Marriage Moats- Dead Tree

Published: Thu, 08/10/17

Marriage Moats

Caring for Marriage

Dead Tree
Photo: Stephen Conroy  

Each time I looked out the windows on the days following our yard restoration it caught me afresh. The slopes were shaved, the bushes tamed. It reminded me of all those boys whose mop of hair grows wild over the summer, and come September get a crew cut. You can see the back of their neck again. I could find my front walk, something that had been lost under victorious weeds.

One of the conversations that happened as a group of us stood leaning on shovels was about the dead tree. It seemed even deader than it had been last spring, if such things come in levels of gradation. One couple recounted that they had had a forest of half a hundred saplings felled from their land before they moved in. Now there are flowers in abundance. Color. Light. I drove by their home the other day and saw butterflies dancing. 

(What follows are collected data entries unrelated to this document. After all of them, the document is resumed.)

/-- The lamp taken into the light position by a swap. -/
theorem restrikeLamp_agrees (lv : Level) (hr : v.LampLaw → lampRec s.lamp s.lamp.active ≠ .failed)
    (h : Agrees .law v (viewOf s)) : Agrees .law v (viewOf (restrikeLamp lv s)) := by
  unfold restrikeLamp
  split
  · simp [h]
  · split
    · simp [h]
    · exact enterPreheat_agrees _ _ _ hr h.parts

theorem report_lamp (n : Notice) (b : TraceBody) (s : State) : (report n b s).lamp = s.lamp := by
  obtain ⟨l, t, h, -⟩ := report_spec n b s
  rw [h]

/-- The end of a swap moves the light to a position whose record is not FAILED (R60, R61). -/
@[simp] theorem swapEnds_agrees (h : Agrees .law v (viewOf s)) : Agrees .law v (viewOf (swapEnds s)) := by
  unfold swapEnds
  split
  · next w hs hw =>
    have moved : Agrees .law v (viewOf { s with lamp.active := w.newPos, lamp.swap := none, lamp.window := none }) :=
      ⟨fun _ => ⟨by simp [hs], nofun⟩, fun p hp => by have right := h.parts p hp; cases p <;> exact right⟩
    have sound : v.LampLaw → lampRec s.lamp w.newPos ≠ .failed := fun l =>
      record_viewOf s _ ▸ (h.lamp l).2 hs _ (by simp [viewOf, hw])
    dsimp only
    split
    · exact restrikeLamp_agrees _ (fun l => by rw [report_lamp]; exact sound l) (by simpa using moved)
    · split
      · exact sleepTest_agrees (by simpa using lampDark_agrees (.inr rfl) (by simpa using moved.parts))
      · exact lampGoesOff_agrees _ (by simpa using moved)
  · exact h

@[simp] theorem leaveFailed_agrees (h : Agrees .law v (viewOf s)) : Agrees .law v (viewOf (leaveFailed s)) := by
  unfold leaveFailed
  split
  · exact sleepTest_agrees (by simpa using lampDark_agrees (.inl rfl) h.parts)
  · exact h

/-! ### Records and the filament -/

/-- A record set GOOD fails no lamp (R47, R58). -/
theorem setLampRec_good_agrees (p : LampPos) (h : Agrees .law v (viewOf s)) :
    Agrees .law v (viewOf { s with lamp := setLampRec p .good s.lamp }) := by
  have sound : ∀ q, (viewOf s).record q ≠ .failed →
      (viewOf { s with lamp := setLampRec p .good s.lamp }).record q ≠ .failed := fun q hq => by
    cases p <;> cases q
    · nofun
    · exact hq
    · exact hq
    · nofun
  refine ⟨fun l => ?_, fun q hq => ?_⟩
  · obtain ⟨burns, swaps⟩ := h.lamp l
    cases p <;> exact ⟨fun g => sound _ (burns g), fun g q hq => sound q (swaps g q hq)⟩
  · have right := h.parts q hq
    cases p <;> cases q <;> exact right

/-- The state of an open filament: the active record FAILED and D recomputed with the fade gone, before the dark test (R59). -/
def filamentFailed (s : State) : State :=
  recomputeD { s with lamp := { setLampRec s.lamp.active .failed s.lamp with fade := none, ramp := 0 } }

theorem openFilament_eq (s : State) : openFilament s =
    if s.items.lampAutoChange ∧ lampRec s.lamp (otherPos s.lamp.active) ≠ .failed ∧ s.heat.power = .active
        ∧ ¬ powerDownRuns s.lamp ∧ ¬ s.lamp.restriking then
      startSwap .opened
        { newPos := otherPos s.lamp.active, auto := true, tag := none, restrike := true, resume := resumeLevel s.lamp }
        (darkTest (filamentFailed s))
    else
      sleepTest (raiseFault .lampOpen (some s.lamp.active)
        (reportLamp .opened (lampDark .failed (darkTest (filamentFailed s))))) := rfl

theorem filamentFailed_parts (h : PartsKept v (viewOf s)) : PartsKept v (viewOf (filamentFailed s)) := by
  refine recomputeD_parts h ?_
  cases hp : s.lamp.active <;> simp only [viewOf, setLampRec]

/-- The other position's record stands while the filament fails. -/
theorem filamentFailed_other (s : State) :
    lampRec (darkTest (filamentFailed s)).lamp (otherPos s.lamp.active) = lampRec s.lamp (otherPos s.lamp.active) := by
  have still : Agrees .still (viewOf (filamentFailed s)) (viewOf (darkTest (filamentFailed s))) :=
    darkTest_agrees (.refl _)
  have part := still.lamp.trans (recomputeD_lampPart _)
  simp only [View.lampPart, Prod.mk.injEq] at part
  obtain ⟨-, ha, hb, -⟩ := part
  cases hp : s.lamp.active with
  | a => exact hb.trans (show (setLampRec s.lamp.active .failed s.lamp).recB = s.lamp.recB by rw [hp]; rfl)
  | b => exact ha.trans (show (setLampRec s.lamp.active .failed s.lamp).recA = s.lamp.recA by rw [hp]; rfl)

/-- An open filament leaves its lamp for the other one, or dark (R59). -/
theorem openFilament_agrees (h : Agrees .law v (viewOf s)) : Agrees .law v (viewOf (openFilament s)) := by
  have parts : PartsKept v (viewOf (darkTest (filamentFailed s))) := fun p hp =>
    (darkTest_agrees (m := .still) (.refl _)).parts p (filamentFailed_parts h.parts p hp)
  rw [openFilament_eq]
  split
  · next hs => exact startSwap_agrees _ _ (filamentFailed_other s ▸ hs.2.1) parts
  · exact sleepTest_agrees (by simpa using lampDark_agrees (.inr rfl) parts)

@[simp] theorem filamentSample_agrees (b : Bool) (h : Agrees .law v (viewOf s)) :
    Agrees .law v (viewOf (filamentSample b s)) := by
  unfold filamentSample
  split
  · split
    · dsimp only
      split
      · exact setLampRec_good_agrees (s := { s with lamp.openCount := 0 }) _ h
      · exact h
    · split
      · exact h
      · exact openFilament_agrees h
  · exact h

@[simp] theorem fadeStepEvent_agrees (b : Bool) (h : Agrees .law v (viewOf s)) :
    Agrees .law v (viewOf (fadeStepEvent b s)) :=
  filamentSample_agrees b (darkTest_agrees (fadeAdvance_agrees h))

end Sys2Proof.Machine
end

section
/-! ## Tape, moves, cues and remotes agree -/

namespace Sys2Proof.Machine

variable {m : Watch} {v : View} {s : State}

/-! ### Moves -/

@[simp] theorem offerMove_agrees (e : MoveEntry) (h : Agrees m v (viewOf s)) :
    Agrees m v (viewOf (offerMove e s).2) := by
  unfold offerMove
  repeat' split
  all_goals simp [h]

@[simp] theorem offerKeyMove_agrees (k : Key) (r : Remote) (mv : Move) (h : Agrees m v (viewOf s)) :
    Agrees m v (viewOf (offerKeyMove k r mv s)) := by
  have ho := offerMove_agrees (plainMove .remote mv) h
  unfold offerKeyMove
  split <;> simp_all

@[simp] theorem offerCueMove_agrees (i : Nat) (mv : Move) (h : Agrees m v (viewOf s)) :
    Agrees m v (viewOf (offerCueMove i mv s)) := by
  have ho := offerMove_agrees (plainMove .cue mv) h
  unfold offerCueMove
  split <;> simp_all

@[simp] theorem offerTimerMove_agrees (h : Agrees m v (viewOf s)) : Agrees m v (viewOf (offerTimerMove s)) := by
  have ho := offerMove_agrees (plainMove .timer (.step 1)) h
  unfold offerTimerMove
  split <;> simp_all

I know nothing about lumber jacking, and it was purely theoretical at that point. But the next week I asked a tree trimmer for an estimate. I am a grown up and would not embarrass myself by overreacting when he gave a number. 

I failed. 

That was enough cash to go on a cruise. Three cruises. It could fund a modest car for the twins who expect to be driving next year. But it will instead be relegated to the removal of brittle and rotting wood off of our property.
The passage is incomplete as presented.